黑狗的身体猛地一震。它停下了咀嚼,那根骨头从嘴里掉下来,落在地上,化作一片光。它睁大了那双浑浊的、什么也看不见的眼睛,仰着头,朝着蓝梦的方向。它的嘴巴在微微地动,不是嚼,而是在说一个字。反复地说,一遍一遍的,声音很轻,轻到像风吹过枯叶。
猫灵走过来,把鼻子凑到黑狗的头上,听了一会儿。
“它在说‘谁’。”猫灵的声音在发抖,“它在问你是谁。它不知道有人会摸它的头。它以为这个世界上没有人会碰它。它问你是谁。”
蓝梦的眼泪滴在黑狗的头上。她摸着它的头,从头顶摸到后脑勺,一下,两下,三下。很慢,很有节奏。
“我是蓝梦。
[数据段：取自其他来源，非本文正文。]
/-- The rows of the opcode table that are events: steps that no instruction word names. -/
def Instr.isEvent : Instr → Bool
  | .add _ _ _ => false
  | .sub _ _ _ => false
  | .mul _ _ _ => false
  | .mulhI _ _ _ => false
  | .mulhN _ _ _ => false
  | .divI _ _ _ => false
  | .divN _ _ _ => false
  | .remI _ _ _ => false
  | .remN _ _ _ => false
  | .and _ _ _ => false
  | .or _ _ _ => false
  | .xor _ _ _ => false
  | .sll _ _ _ => false
  | .srl _ _ _ => false
  | .sra _ _ _ => false
  | .rol _ _ _ => false
  | .ror _ _ _ => false
  | .minI _ _ _ => false
  | .maxI _ _ _ => false
  | .minN _ _ _ => false
  | .maxN _ _ _ => false
  | .divideComplete _ _ => true
  | .clz _ _ => false
  | .ctz _ _ => false
  | .popc _ _ => false
  | .sext1 _ _ => false
  | .sext2 _ _ => false
  | .sext4 _ _ => false
  | .zext1 _ _ => false
  | .zext2 _ _ => false
  | .zext4 _ _ => false
  | .cmpEq _ _ _ => false
  | .cmpNe _ _ _ => false
  | .cmpLtI _ _ _ => false
  | .cmpGeI _ _ _ => false
  | .cmpLtN _ _ _ => false
  | .cmpGeN _ _ _ => false
  | .sel _ _ _ _ => false
  | .bfx _ _ _ _ => false
  | .bfi _ _ _ _ => false
  | .fadd _ _ _ => false
  | .fmul _ _ _ => false
  | .fcmpEq _ _ _ => false
  | .fcmpNe _ _ _ => false
  | .fcmpLt _ _ _ => false
  | .fcmpLe _ _ _ => false
  | .fcvtF32I64 _ _ => false
  | .fcvtF32N64 _ _ => false
  | .fcvtF32F16 _ _ => false
  | .fcvtF32Bf16 _ _ => false
  | .fcvtI64F32 _ _ => false
  | .fcvtN64F32 _ _ => false
  | .fcvtF16F32 _ _ => false
  | .fcvtBf16F32 _ _ => false
  | .ffma _ _ _ _ => false
  | .addi _ _ _ => false
  | .andi _ _ _ => false
  | .ori _ _ _ => false
  | .xori _ _ _ => false
  | .slli _ _ _ => false
  | .srli _ _ _ => false
  | .srai _ _ _ => false
  | .roli _ _ _ => false
  | .rori _ _ _ => false
  | .ld1 _ _ _ => false
  | .ld2 _ _ _ => false
  | .ld4 _ _ _ => false
  | .ld8 _ _ _ => false
  | .st1 _ _ _ => false
  | .st2 _ _ _ => false
  | .st4 _ _ _ => false
  | .st8 _ _ _ => false
  | .ldIndex _ _ _ _ => false
  | .stIndex _ _ _ _ => false
  | .ldRes _ _ _ _ => false
  | .stRes _ _ _ _ => false
  | .ldAcq _ _ _ => false
  | .stRel _ _ _ => false
  | .amoAdd _ _ _ _ => false
  | .amoAnd _ _ _ _ => false
  | .amoOr _ _ _ _ => false
  | .amoXor _ _ _ _ => false
  | .amoMinI _ _ _ _ => false
  | .amoMaxI _ _ _ _ => false
  | .amoMinN _ _ _ _ => false
  | .amoMaxN _ _ _ _ => false
  | .amoSwap _ _ _ _ => false
  | .famoAdd _ _ _ => false
  | .cas _ _ _ _ _ => false
  | .pref _ _ => false
  | .beqz _ _ => false
  | .bnez _ _ => false
  | .bltz _ _ => false
  | .bgez _ _ => false
  | .jal _ _ => false
  | .jr _ _ _ => false
  | .loop _ _ => false
  | .bexpMaj _ _ => false
  | .bexpLast _ _ => false
  | .selxMaj _ _ _ _ => false
  | .selxLast _ _ _ _ => false
  | .unrx _ _ _ => false
  | .pfx _ _ _ => false
  | .logbookEntryFetch _ _ => true
  | .start _ _ _ => false
  | .retire => false
  | .spawn _ _ => false
  | .depSet _ _ => false
  | .depDec _ => false
  | .helpres _ _ _ => false
  | .semp _ => false
  | .semv _ => false
  | .mlock _ => false
  | .munlock _ => false
  | .tshape _ _ => false
  | .tld _ _ _ _ _ => false
  | .tst _ _ _ _ _ => false
  | .tldT _ _ _ _ _ => false
  | .tgath _ _ _ _ _ => false
  | .tzero _ _ _ => false
  | .tfill _ _ _ _ => false
  | .tmov _ _ => false
  | .tseqCol _ _ _ => false
  | .tseqRow _ _ _ => false
  | .tseqLin _ _ _ => false
  | .tadd _ _ _ _ _ _ => false
  | .tsub _ _ _ _ _ _ => false
  | .tmul _ _ _ _ _ _ => false
  | .tmin _ _ _ _ _ _ => false
  | .tmax _ _ _ _ _ _ => false
  | .tabs _ _ _ _ _ => false
  | .tneg _ _ _ _ _ => false
  | .tand _ _ _ _ _ _ => false
  | .tor _ _ _ _ _ _ => false
  | .txor _ _ _ _ _ _ => false
  | .tsll _ _ _ _ _ _ => false
  | .tsrl _ _ _ _ _ _ => false
  | .tsra _ _ _ _ _ _ => false
  | .tcmpEq _ _ _ _ _ _ => false
  | .tcmpNe _ _ _ _ _ _ => false
  | .tcmpLt _ _ _ _ _ _ => false
  | .tcmpLe _ _ _ _ _ _ => false
  | .tsel _ _ _ _ => false
  | .tfma _ _ _ _ _ _ _ => false
  | .tfms _ _ _ _ _ _ _ => false
  | .texp2 _ _ _ _ _ => false
  | .trcp _ _ _ _ _ => false
  | .trsq _ _ _ _ _ => false
  | .trsum _ _ _ _ _ => false
  | .trmax _ _ _ _ _ => false
  | .trmin _ _ _ _ _ => false
  | .tcsum _ _ _ _ _ => false
  | .tcmax _ _ _ _ _ => false
  | .tcmin _ _ _ _ _ => false
  | .tbcastRow _ _ _ _ => false
  | .tbcastCol _ _ _ _ => false
  | .tbcastOne _ _ _ _ => false
  | .trng _ _ _ => false
  | .trngU _ _ _ => false
  | .tcvt _ _ _ => false
  | .tqnt _ _ _ => false
  | .tdeq _ _ _ => false
  | .fixmerge _ _ _ => false
  | .fixnorm _ _ => false
  | .mset _ _ => false
  | .msetZ _ _ => false
  | .mand _ _ _ => false
  | .mor _ _ _ => false
  | .mnot _ _ => false
  | .mcnt _ _ => false
  | .mtestAny _ _ => false
  | .mtestAll _ _ => false
  | .mtestBit _ _ _ => false
  | .tget _ _ _ _ => false
  | .tput _ _ _ _ => false
  | .mma _ _ _ _ _ => false
  | .mmas _ _ _ _ _ _ _ => false
  | .mmab _ _ _ _ _ _ _ => false
  | .azero _ => false
  | .ald _ _ _ => false
  | .ast _ _ _ => false
  | .commit _ => false
  | .mmaw _ _ => false
  | .swap _ => false
  | .matrixExecStart _ => true
  | .matrixSegmentEnd _ => true
  | .swapExchange _ => true
  | .matrixFaultReply _ _ => true
  | .cpsetSrc _ => false
  | .cpsetDst _ => false
  | .cpsetExt _ => false
  | .cpsetSs _ => false
  | .cpsetDs _ => false
  | .cpsetAttr _ => false
  | .cpsetBar _ => false
  | .cpsetMask _ => false
  | .copy _ => false
  | .copym _ => false
  | .copyStart _ => true
  | .copyPiecePerformed _ _ => true
  | .copyFinish _ => true
  | .copyArbRound _ => true
  | .barInit _ _ => false
  | .barExpect _ _ => false
  | .barArrive _ _ => false
  | .barAck _ => false
  | .barWait _ _ => false
  | .barAckAtBank _ => true
  | .barByteCount _ => true
  | .sound _ _ _ _ _ _ => false
  | .sndfill _ _ _ => false
  | .snddot _ _ _ _ _ _ => false
  | .soundStart _ => true
  | .qbcast _ _ => true
  | .scan _ _ => true
  | .scanYield _ _ => true
  | .fixrd _ _ => true
  | .fixRecordWrite _ _ => true
  | .sndfillAtHome _ => true
  | .fillw _ => true
  | .hbmRefresh _ _ => true
  | .retry _ => true
  | .fenceAcq => false
  | .fenceRel => false
  | .fenceSc => false
  | .fenceX _ _ => false
  | .chartLd _ _ _ _ => false
  | .chartWin _ _ => false
  | .chartRefreshEnd _ _ => true
  | .sysrd _ _ => false
  | .syswr _ _ => false
  | .trap _ _ => false
  | .eret => false
  | .halt => false
  | .mark => false
  | .feat _ _ _ => false
  | .mboxSend _ _ _ => false
  | .mboxRecv _ => false
  | .mboxArrival _ => true
  | .mboxSendStatus _ => true
  | .tlbinvPage _ => false
  | .tlbinvRange _ _ => false
  | .tlbinvAll => false
  | .tlbinvComplete _ => true
  | .cachecfg _ _ => false
  | .cachecfgComplete _ => true
  | .launch _ _ => false
  | .launchTokenComplete _ => true
  | .nop => false
  | .tldx _ _ _ _ => false
  | .mma8x _ _ _ _ _ => false
  | .hintLog _ => false
  | .hintImm _ => false
  | .hintSched _ _ => false
  | .hintMod _ => false
  | .hintUnknown _ => false
  | .unassignedWord _ => false
  | .trapEntry _ => true
  | .barrelCycle _ => true
  | .spadBankCycle _ _ => true
  | .storeAtHome _ => true
  | .storeOwned _ => true
  | .revoke _ => true
  | .atomicAtHome _ => true
  | .lineFill _ _ => true
  | .loadValueArrival _ => true
  | .walkComplete _ => true
  | .faultReply _ _ => true
  | .taskDispatch _ => true
  | .stealProbe _ => true
  | .depDecRemote _ => true
  | .hostLaunchRecord _ _ _ => true
  | .launchRecordStart _ _ => true
  | .wake _ => true
  | .cellPartEnd _ => true
  | .hostApertureWrite _ _ _ _ => true
  | .hostApertureRead _ _ _ _ => true
  | .hostAtomicop _ _ _ _ _ _ _ => true
  | .registerWrite _ _ => true
  | .extentRelease _ _ => true
  | .extentForcedRemoval _ _ => true
  | .extentAdd _ _ => true
  | .preemptRequest _ => true
  | .timeSliceExpiry _ => true
  | .resume _ _ => true
  | .hardwareFault _ => true
  | .flitCrcFail _ => true
  | .retransmitLimit _ _ => true
  | .linkDown _ => true
  | .markInEdge => true
  | .hostMarkRequest _ => true
  | .markLatch _ => true
  | .hostResumeStop _ => true
  | .hostDumpRead _ => true
  | .profileSessionOpen _ _ => true
  | .binaryLoad _ _ _ => true
  | .resourceMove _ _ _ => true
  | .pageMigration _ _ _ _ => true
  | .errorInject _ _ => true
  | .keySlotReplace _ _ => true
  | .pilotFirmwareReplace _ => true
  | .clusterFence _ => true
  | .pseudoChannelRecal _ _ => true
  | .linkRecal _ => true
  | .chartBankRetire _ _ => true
  | .powerOn _ _ _ => true
  | .powerLimit _ => true
  | .dieOvertemp _ => true
  | .dieCriticalTemp _ => true
  | .fieldsIllegal _ => false
  | .ignoredHint _ => false
  | .tileOpComplete _ _ => true
  | .hbmWritebackAck _ => true
  | .linkRecalEnd _ => true
  | .hwfaultRecovery _ => true
  | .hostEndsLaunch _ => true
”她轻声说,“我是来带你走的人。你不用在这里嚼骨头了。你不用找那个主人了。他不值得你找。你跟我走,我带你去一个好地方。那里有光,有草,有风,有包子。你可以跑,跑得很远,跑到铁链够不到的地方。没有人会拴你,没有人会打你,没有人会不叫你名字。”
黑狗听着她的话,嘴巴慢慢闭上了。它不说“谁”了。它的眼睛里有光在闪——不是泪光,而是一种很淡的、像星星一样的光。它看不见蓝梦,但它感觉到了——那只手,那个温度,那种从头顶摸到后脑勺的触感。它不知道那是什么,但它觉得好。它活了十一年,死了三年,从来没有觉得好过。这是它第一次觉得好。
黑狗的灵体开始发光。不是那种微弱的、快要熄灭的光,而是一种很亮的、像太阳一样的光。光从它的身体里涌出来,把整个后院都照亮了。那些裂痕在光里慢慢愈合,像被针线缝起来一样。它的毛在光里变成了黑色,很亮,像缎子。它的眼睛在光里变成了深棕色,很亮,像两颗熟透的板栗。它站起来,四只爪子稳稳地站在水泥地上。它的尾巴卷成一个圈,在身后轻轻地摇着。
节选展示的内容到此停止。